Task details:
In the entries below, find the line with "let need := if" and the line with "stale := false, inT2". Return those two lines and all lines between them, exactly.

Record set:
-- ==== Sys2Proof/Syntax.lean ====
section
/-! DEFINITION. The commands and events of the LB24 block: one constructor of `Instr` per row of
spec/opcode_table.json, in the table's order, with the operands the rules give each row. -/

namespace Sys2Proof

/-- A mailbox slot: 0 to 63 are the host's, 64 + n is core SCn's (R484). -/
abbrev SlotId := Fin 160

/-- Who issues a register access (R454, R484). -/
inductive Issuer where
  | host
  | core (n : Fin 96)
  deriving DecidableEq, Repr

/-- A bus access: a read of `n` bytes or a write of the bytes. -/
inductive Access where
  | read (n : Nat)
  | write (d : Bytes)
  deriving DecidableEq, Repr

/-- A unit of the device by its kind code and number (R506, R564, R601). -/
structure UnitRef where
  kind : Nat
  num : Nat
  deriving DecidableEq, Repr

/-- A line of the self-test report: unit and result, 0x01 failed, 0x02 did not train (R506). -/
structure SelfTestEntry where
  unit : UnitRef
  result : Nat
  deriving DecidableEq, Repr

/-- What the outside gives a start-up (R571, R577): the answers of the identity buses, the units that
steps 9 to 11 find failed, and the step (6 to 12) that does not end within its bound, if any. -/
structure StartInputs where
  /-- Bytes of the carrier identity memory at 0x50, none when nothing answers (R597, R598). -/
  carrier : Option Bytes
  /-- Bytes of the power stage identity at 0x52 (R599). -/
  power : Option Bytes
  /-- Per present cable module: lane group and whether it answers (R600). -/
  modules : List (Nat × Bool)
  /-- Units found failed or untrained by steps 9 to 11. -/
  failed : List SelfTestEntry
  /-- A step that exceeds its bound: the start stops before it. -/
  stall : Option Nat
  deriving DecidableEq, Repr

/-- A block that monitors its own temperature (R561). -/
inductive ThermalBlock where
  | canopy (n : Fin 8)
  | floor (n : Fin 2)
  | server (n : Fin 2)
  | stack (n : Fin 24)
  deriving DecidableEq, Repr

/-- A block's low-power state of R554 (a stack's self-refresh has its own row). -/
inductive LowPowerBlock where
  | groveClock (n : Fin 192)
  | grovePower (n : Fin 192)
  | sapling (n : Fin 4)
  | lane (n : Fin 32)
  | core (n : Fin 96)
  | ranger (n : Fin 2)
  deriving DecidableEq, Repr

/-- Why the host link is lost (R467). -/
inductive LinkLossCause where
  | surpriseDown
  | hotReset
  | secondaryBusReset
  | functionLevelReset
  | cxlReset
  | recoveryTimeout
  deriving DecidableEq, Repr

/-- The atomic memory operations of the A extension (R535, R542). -/
inductive AmoOp where
  | add
  | swap
  | xor
  | and
  | or
  | min
  | max
  | minu
  | maxu
  deriving DecidableEq, Repr

/-- The element format of a memory-side add (R214). -/
inductive AddFmt where
  | b32
  | b16
  | i32
  | i64
  deriving DecidableEq, Repr

/-- What a request to the home asks for (R264, R269, R270, R542). -/
inductive CohOp where
  /-- Read of a line for a shared copy (a core) or for the current value (an agent without a cache). -/
  | read
  /-- Read for exclusive use by a core, with the store of the bytes at the offset in the line; an empty
  string takes ownership only. -/
  | store (off : Nat) (d : Bytes)
  /-- A core's atomic memory operation on `width` bytes, 4 or 8, at the offset, with operand `v`. -/
  | amo (op : AmoOp) (width off v : Nat)
  /-- Load-reserved. -/
  | lr
  /-- Store-conditional of the bytes at the offset. -/
  | sc (off : Nat) (d : Bytes)
  /-- A core sends a writeback of a modified line; it is then in flight (R266). -/
  | writebackIssue
  /-- The writeback reaches the home. -/
  | writebackArrive
  /-- The requester's final acknowledgement of its transaction (R264). -/
  | ack
  /-- The directory evicts the line's entry to free room (R263). -/
  | evict
  /-- A memory-side add of a code at the offset in the line (R214, R267). -/
  | madd (fmt : AddFmt) (off v : Nat)
  deriving DecidableEq, Repr

/-- The agent that makes a coherence request. -/
inductive CohAgent where
  | core (n : Fin 96)
  | agent (n : Nat)
  deriving DecidableEq, Repr

/-- How the ECC check of a line read ends (R221, R223). -/
inductive Ecc where
  | ok
  | corrected
  | uncorrectable
  deriving DecidableEq, Repr

/-- A core's input or output access (R541). -/
inductive CoreAccess where
  | load (n : Nat)
  | store (d : Bytes)
  | vector (store : Bool)
  | amo
  deriving DecidableEq, Repr

/-- Which timer compare register DEV_TICK reaches; `s` carries the core's own stimecmp (R550, R535). -/
inductive TimerCmp where
  | m
  | s (v : BitVec 64)
  deriving DecidableEq, Repr

/-- The axes of the torus (R365). -/
inductive Axis where
  | x
  | y
  | z
  deriving DecidableEq, Repr

/-- An identity exchange message (R391); `addr` is none when the far end has no address (R368), and
`joined` marks a far end whose member set has formed (R398). -/
structure IdentityMsg where
  addr : Option Nat
  sx : Nat
  sy : Nat
  sz : Nat
  bundle : Nat
  port : Nat
  devid : BitVec 64
  joined : Bool
  deriving DecidableEq, Repr

/-- One bundle's state in a link-state record: 0 up, 1 down, 2 unused, and its verified ports. -/
structure BundleState where
  state : Nat
  verified : Nat
  deriving DecidableEq, Repr

/-- A link-state record (R389). -/
structure LinkState where
  addr : Nat
  seq : BitVec 32
  devid : BitVec 64
  bundles : List BundleState
  deriving DecidableEq, Repr

/-- A message of a barrier's chain or broadcast along one axis (R392, R395, R603). `set` is the bitmap
as an ascending list of addresses; a readiness barrier carries none. -/
structure BarrierMsg where
  axis : Axis
  bcast : Bool
  src : Nat
  set : List Nat
  deriving DecidableEq, Repr

/-- A join notice (R603). -/
structure JoinNotice where
  addr : Nat
  devid : BitVec 64
  sx : Nat
  sy : Nat
  sz : Nat
  cls : Nat
  major : Nat
  deriving DecidableEq, Repr

/-- What reaches a device of a join notice: the notice itself on a bundle, or, at the LATE device, a
member neighbour's reply with the member set (R603). -/
inductive JoinMsg where
  | notice (n : JoinNotice) (bundle : Nat)
  | reply (members : List Nat)
  deriving DecidableEq, Repr

/-- One plan's entry of a continuity record (R605): the range-policy word and the escalated
descriptors with their formats (TD_FORMAT in bits [3:0], SCALE_MODE in bits [5:4]). -/
structure ContinuityPlan where
  lsExp : Int
  clean : Nat
  formats : List (Nat × Nat)
  deriving DecidableEq, Repr

/-- A donor's continuity record (R605), with the donor's device ring (R604). -/
structure Continuity where
  ring : Nat
  stamp : BitVec 64
  plans : List ContinuityPlan
  deriving DecidableEq, Repr

/-- A step verdict (R337); the check word is formed when it is written as bytes. -/
structure Verdict where
  ring : Nat
  round : Nat
  sumsq : Nat
  nonfinite : Nat
  unsealed : Nat
  twinMiss : Nat
  diverged : Nat
  devices : Nat
  modeLo : Nat
  modeHi : Nat
  hold : Nat
  holdCode : Nat
  clip : Nat
  deriving DecidableEq, Repr

/-- A watch entry (R340). -/
structure WatchEntry where
  plan : Nat
  size : Nat
  desc : Nat
  sat : Nat
  conv : Nat
  deriving DecidableEq, Repr

/-- A verdict on one axis with the watch list that follows it in round 0 (R339, R341). -/
structure VerdictMsg where
  axis : Axis
  bcast : Bool
  src : Nat
  v : Verdict
  watch : List WatchEntry
  deriving DecidableEq, Repr

/-- A message of the verdict's context: a verdict, or a part of the watch list that follows one of round 0, the last part marked
(R341, R419). DESIGN CHOICE, log 39. -/
inductive VerdictPart where
  | verdict (axis : Axis) (bcast : Bool) (src : Nat) (v : Verdict)
  | watch (axis : Axis) (bcast : Bool) (src : Nat) (es : List WatchEntry) (last : Bool)
  deriving DecidableEq, Repr

/-- Traffic of the referee and of a twin repair (R315, R345, R354): a request for a shard's committed slot at a ring and its
g_red, data that arrives back (the committed slot whole, the g_red area and the
segment records of the pending slot, and the pending blaze), a referee's result or that the twins agree, or the winner's
pending slot. -/
inductive RefereeMsg where
  | request (src shard ring : Nat)
  | data (src shard : Nat) (selRing : Nat) (slot pendCtl gred : Bytes) (blaze : BitVec 64)
  | poisoned (src shard : Nat)
  | result (shard : Nat) (winner : Option Nat)
  | agreed (shard : Nat)
  | winnerSlot (src shard : Nat) (slot : Bytes)
  deriving DecidableEq, Repr

/-- A resuming device's request for the last verdicts, or a neighbour's answer: each verdict with
whether it allowed commit (R355). -/
inductive HistoryMsg where
  | request (src : Nat)
  | answer (src : Nat) (vs : List Verdict)
  deriving DecidableEq, Repr

/-- A piece of a tile move: address and length in bytes (R245). -/
structure Piece where
  va : Nat
  len : Nat
  deriving DecidableEq, Repr
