/-- A page lies in T2: every page of a STACK region, the listed pages of a TIERED region (R187, R193). -/
def Region.pageInT2 (r : Region) (page : Nat) : Bool :=
  r.kind == 0 || (r.kind == 1 && r.inT2.contains page)

/-- The memory key of a byte of a region: its stack byte, or its byte of the host backing. DEDUCED, log 141. -/
def Region.key (r : Region) (off : Nat) : Nat :=
  if r.pageInT2 (off / pageBytes) then r.id * 2 ^ 42 + off else 2 ^ 56 + r.hostBase + off

/-- An access to this page of the region waits because the region is host-stale (R471). -/
def Region.stalePage (r : Region) (page : Nat) : Bool := r.stale && !r.pageInT2 page

/-- The region with an id. -/
def Rgn.get (g : Rgn) (id : Nat) : Option Region := g.regions.find? (·.id == id)

/-- Replaces the region of the same id. -/
def Rgn.put (g : Rgn) (r : Region) : Rgn :=
  { g with regions := g.regions.map fun x => if x.id == r.id then r else x }

/-- The region mapped where a device virtual address lies, with the offset (R236). -/
def Rgn.byVa (g : Rgn) (va : Nat) : Option (Region × Nat) :=
  g.regions.findSome? fun r =>
    match r.map with
    | some m => if m.base ≤ va && va < m.base + r.size then some (r, va - m.base) else none
    | none => none

/-- A range lies wholly inside one mapping. -/
def Rgn.inMapping (g : Rgn) (va len : Nat) : Option Region :=
  match g.byVa va with
  | some (r, off) => if off + len ≤ r.size then some r else none
  | none => none

/-- A range lies wholly inside one writable mapping. -/
def Rgn.inWritable (g : Rgn) (va len : Nat) : Option Region :=
  (g.inMapping va len).filter fun r => match r.map with | some m => m.write | none => false

/-- A region with HASH-ALL, HASH-HALF, STACK or CHANNEL interleave uses a channel (R188). -/
def usesChannel (mode target ch : Nat) : Bool :=
  mode == 0 || (mode == 1 && ch / 384 == target) || (mode == 2 && ch / 32 == target)
    || (mode == 3 && ch == target)

/-- Pages that a region of `p` T2 pages takes from each channel it uses (R188). -/
def channelShare (mode p : Nat) : Nat :=
  if mode = 0 then ceilDiv p 768 else if mode = 1 then ceilDiv p 384
  else if mode = 2 then ceilDiv p 32 else p

/-- T2 pages that a region may take (R188). -/
def Region.t2Need (r : Region) : Nat := if r.kind = 0 then r.pages else if r.kind = 1 then r.t2Pages else 0

/-- Pages of a channel that regions have taken. -/
def channelUsed (rs : List Region) (ch : Nat) : Nat :=
  rs.foldl (fun n r => if r.kind != 2 && usesChannel r.mode r.target ch then n + channelShare r.mode r.t2Need else n) 0

/-- Free region pages of a channel, of 24,560 (R188). -/
def channelFree (rs : List Region) (ch : Nat) : Nat := 24560 - channelUsed rs ch

/-- Channels whose regions differ only in what STACK, CHANNEL and HASH-HALF regions name: the first channel
of each stack and every channel a CHANNEL region names. The fewest free pages lie on one of them. -/
def channelSamples (rs : List Region) : List Nat :=
  (List.range 24).map (· * 32 + 31) ++ (List.range 24).map (· * 32)
    ++ (rs.filter (·.mode == 3)).map (·.target)

/-- The stack that holds a line of a region (R188); the hash of the HASH modes is free (DESIGN CHOICE, log 8). -/
def Region.stackOf (r : Region) (off : Nat) : Nat :=
  if r.mode = 2 then r.target
  else if r.mode = 3 then r.target / 32
  else if r.mode = 1 then r.target * 12 + Config.hashChannel r.id (off / 64) % 384 / 32
  else Config.hashChannel r.id (off / 64) % 768 / 32

/-- The stack of a memory line by its key; none for host memory. -/
def Rgn.stackOfLine (g : Rgn) (line : Nat) : Option Nat :=
  if line * 64 < 2 ^ 48 then (g.get (line * 64 / 2 ^ 42)).map fun r => r.stackOf (line * 64 % 2 ^ 42) else none

/-- The half of a stack: 0 East, 1 West. -/
def halfOfStack (st : Nat) : Nat := if st < 12 then 0 else 1

/-- The stacks that a region's lines may lie in (R188). -/
def Region.stacks (r : Region) : List Nat :=
  if r.mode = 2 then [r.target] else if r.mode = 3 then [r.target / 32]
  else if r.mode = 1 then upFrom (12 * r.target) 12 else List.range 24

/-- The Floor that homes a line: its stack's half, the East for host memory (R25, R26). -/
def Rgn.homeOf (g : Rgn) (line : Nat) : Nat :=
  match g.stackOfLine line with
  | some k => halfOfStack k
  | none => 0

/-- A page of a region is migrating (R195). -/
def Rgn.migrating (g : Rgn) (id page : Nat) : Bool := g.migrations.any fun m => m.region == id && m.page == page

/-! ### Floor caches (R26, R183, R191) -/

/-- Lines that a Floor cache holds: 384 MiB. -/
def floorLines : Nat := 6291456

/-- Takes a Floor's first entries out of a list, as many as asked. -/
def dropHome (h : Nat) : Nat → List (Nat × Nat) → List (Nat × Nat)
  | 0, l => l
  | _, [] => []
  | n + 1, x :: l => if x.1 == h then dropHome h n l else x :: dropHome h (n + 1) l

/-- A Floor cache's entries with room for more of them, the first to be replaced gone. -/
def roomHome (h more : Nat) (l : List (Nat × Nat)) : List (Nat × Nat) :=
  dropHome h ((l.filter (·.1 == h)).length + more - floorLines) l
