-- ==== Sys2Proof/Machine/Regions.lean ====
section
/-! DEFINITION. The region commands: REGION_CREATE, REGION_REGISTER, BIAS_SET, OBJECT_PIN, MAP, UNMAP and
REGION_INFO (R187 to R198, R236 to R241, R254 to R261, R460, R461, R517, R518). -/

namespace Sys2Proof.Machine

/-! ### REGION_CREATE -/

/-- Highest legal RG_TARGET of an interleave mode, plus one (R187). -/
def targetBound (mode : Nat) : Nat := if mode = 0 then 1 else if mode = 1 then 2 else if mode = 2 then 24 else 768

/-- Every attribute of a request lies within its legal values (R187). -/
def regionLegal (kind mode target pages t2 base cache : Nat) : Bool :=
  decide (kind < 3) && decide (cache < 3) && (kind != 2 || mode == 0) && decide (target < targetBound mode)
    && decide (1 ≤ pages) && decide (pages ≤ 67108864)
    && (if kind = 1 then decide (t2 ≤ pages) else t2 == 0)
    && (if kind = 0 then base == 0 else base % pageBytes == 0)

/-- Lowest id from 0 to 63 that no region holds (R517). -/
def freeRegionId (g : Rgn) : Nat := ((List.range 64).find? fun i => (g.get i).isNone).getD 64

/-- RG_HDM_OFF of the next STACK region: the sizes of the STACK regions before it (R253). -/
def nextHdmOff (g : Rgn) : Nat := ((g.regions.filter (·.kind == 0)).map Region.size).sum

/-- Every channel the region needs has the pages it takes (R188, R189). -/
def channelsSuffice (g : Rgn) (mode target need : Nat) : Bool :=
  ((target % 768) :: channelSamples g.regions).all fun ch =>
    !usesChannel mode target ch || decide (channelShare mode need ≤ channelFree g.regions ch)

/-- The bytes of a range of memory keys become zero as full-line writes; cached copies, entries of the
write-combining buffers and poison of the range go (R190, R223, R269). -/
def State.zeroRange (s : State) (lo n : Nat) : State :=
  { s with
    mem := { s.mem with
      cells := s.mem.cells.zero lo n
      free := s.mem.free.flatMap (·.cut lo n)
      wc := s.mem.wc.filter fun e => !inRange lo n e.line
      poison := s.mem.poison.filter fun l => !inRange lo n l }
    coh := { s.coh with
      cached := s.coh.cached.filter fun c => !inRange lo n c.line
      dir := s.coh.dir.filter fun e => !inRange lo n e.line
      resv := s.coh.resv.filter fun c => !inRange lo n c.2 } }

/-- The body of REGION_CREATE. -/
def regionCreateBody (r : Req) (s : State) : State × Resp :=
  let kind := bits (r.f 0 1) 1 0
  let mode := bits (r.f 0 1) 3 2
  let cache := bits (r.f 0 1) 5 4
  let target := r.f 2 2
  let pages := r.f 4 4
  let t2 := r.f 8 4
  let base := r.f 0x10 8
  if !(r.rz 0 1 7 6 && r.rz 1 1 7 4 && r.zb 0x0C 4 && r.zb 0x18 8) then (s, rcode cBAD_ARG)
  else if !regionLegal kind mode target pages t2 base cache then (s, rcode cBAD_ARG)
  else
    let need := if kind = 0 then pages else if kind = 1 then t2 else 0
    if 64 ≤ s.rgn.regions.length || (kind != 2 && !channelsSuffice s.rgn mode target need) then
      (s, rcode cNO_RESOURCE)
    else
      let id := freeRegionId s.rgn
      let off := if kind = 0 then nextHdmOff s.rgn else 0
      let reg : Region :=
        { id := id, kind := kind, mode := mode, target := target, pages := pages, t2Pages := t2,
          hostBase := base, part := r.f 1 1, cache := cache, hdmOff := off, map := none, reg := none,
          stale := false, inT2 := [], pinned := [], heat := [], shared := [], flipping := [] }
      let s := if kind = 2 then s else (s.wakeRegion reg).zeroRange (id * 2 ^ 42) reg.size
      ({ s with rgn := { s.rgn with regions := s.rgn.regions ++ [reg] } },
        some (cOK, leBytes 1 id ++ zeros 7 ++ leBytes 8 off))

/-- REGION_CREATE (R187 to R190, R253, R517). -/
def execRegionCreate (k : SlotId) (s : State) : Host.Outcome State Fault Refusal :=
  .next (s.take k (·.opcode == 0x0201) regionCreateBody)

/-! ### REGION_REGISTER -/

/-- The window of a registration overlaps `[off, off + n)`. -/
def Region.windowHits (r : Region) (off n : Nat) : Bool :=
  match r.reg with
  | some g => overlaps g.barOff r.size off n
  | none => false

/-- The body of REGION_REGISTER (R460, R461); RR_SOURCES 0 removes the registration. It waits for the accesses that the
region's registration has admitted. -/
def regionRegisterBody (q : Req) (s : State) : State × Resp :=
  let sources := q.f 1 1
  let off := q.f 8 8
  if !(q.rz 0 1 7 6 && q.rz 2 1 7 2 && q.zb 3 5) then (s, rcode cBAD_ARG) else
  match s.rgn.get (bits (q.f 0 1) 5 0) with
  | none => (s, rcode cBAD_ARG)
  | some r =>
    if r.kind = 2 || 32 ≤ sources || off % pageBytes ≠ 0 || 2 ^ 42 < off + r.size then (s, rcode cBAD_ARG)
    else if sources ≠ 0 && s.rgn.regions.any (fun x => x.id != r.id && x.windowHits off r.size) then
      (s, rcode cBAD_ARG)
    else if s.hst.held.any fun w => w.place.any (·.1 == r.id) then (s, rcode cWAIT)
    else
      let reg := if sources = 0 then none
        else some ⟨off, sources, bit (q.f 2 1) 0, bit (q.f 2 1) 1⟩
      ({ s with rgn := s.rgn.put { r with reg := reg } }, rcode cOK)

/-- REGION_REGISTER (R460, R461). -/
def execRegionRegister (k : SlotId) (s : State) : Host.Outcome State Fault Refusal :=
  .next (s.take k (·.opcode == 0x0202) regionRegisterBody)

/-! ### BIAS_SET -/

/-- The pages of a page-range request. -/
def rangePages (q : Req) : List Nat := upFrom (q.f 4 4) (q.f 8 4)

/-- The region of a page-range request whose reserved bits are zero and whose range lies inside it. -/
def Rgn.pageRange (g : Rgn) (q : Req) : Option Region :=
  if !(q.rz 0 1 7 6 && q.rz 1 1 7 2 && q.zb 2 2 && q.zb 0x0C 4) then none else
  (g.get (bits (q.f 0 1) 5 0)).filter fun r => decide (1 ≤ q.f 8 4) && decide (q.f 4 4 + q.f 8 4 ≤ r.pages)

/-- First key and length of a page range of a STACK region. -/
def pageSpan (region first count : Nat) : Nat × Nat :=
  (region * 2 ^ 42 + first * pageBytes, count * pageBytes)

/-- Pages take a bias, and flipping ends (R258 step 4, R259). -/
def Rgn.setBias (g : Rgn) (region first count : Nat) (sharedBias : Bool) : Rgn :=
  match g.get region with
  | none => g
  | some r =>
    let out := r.shared.filter fun p => !(decide (first ≤ p) && decide (p < first + count))
    g.put { r with
      shared := if sharedBias then out ++ upFrom first count else out
      flipping := r.flipping.filter fun p => !(decide (first ≤ p) && decide (p < first + count)) }

/-- The body of BIAS_SET to shared: modified copies are written back, a fence, the pages become shared. -/
def biasSharedBody (q : Req) (s : State) : State × Resp :=
  match s.rgn.pageRange q with
  | none => (s, rcode cBAD_ARG)
  | some r =>
    if r.kind ≠ 0 || bits (q.f 1 1) 1 0 ≠ 1 then (s, rcode cBAD_ARG)
    else
      let sp := pageSpan r.id (q.f 4 4) (q.f 8 4)
      let s := (s.cleanRange sp.1 sp.2).fence
      ({ s with rgn := s.rgn.setBias r.id (q.f 4 4) (q.f 8 4) true }, rcode cOK)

Task response:
    let need := if kind = 0 then pages else if kind = 1 then t2 else 0
    if 64 ≤ s.rgn.regions.length || (kind != 2 && !channelsSuffice s.rgn mode target need) then
      (s, rcode cNO_RESOURCE)
    else
      let id := freeRegionId s.rgn
      let off := if kind = 0 then nextHdmOff s.rgn else 0
      let reg : Region :=
        { id := id, kind := kind, mode := mode, target := target, pages := pages, t2Pages := t2,
          hostBase := base, part := r.f 1 1, cache := cache, hdmOff := off, map := none, reg := none,
          stale := false, inT2 := [], pinned := [], heat := [], shared := [], flipping := [] }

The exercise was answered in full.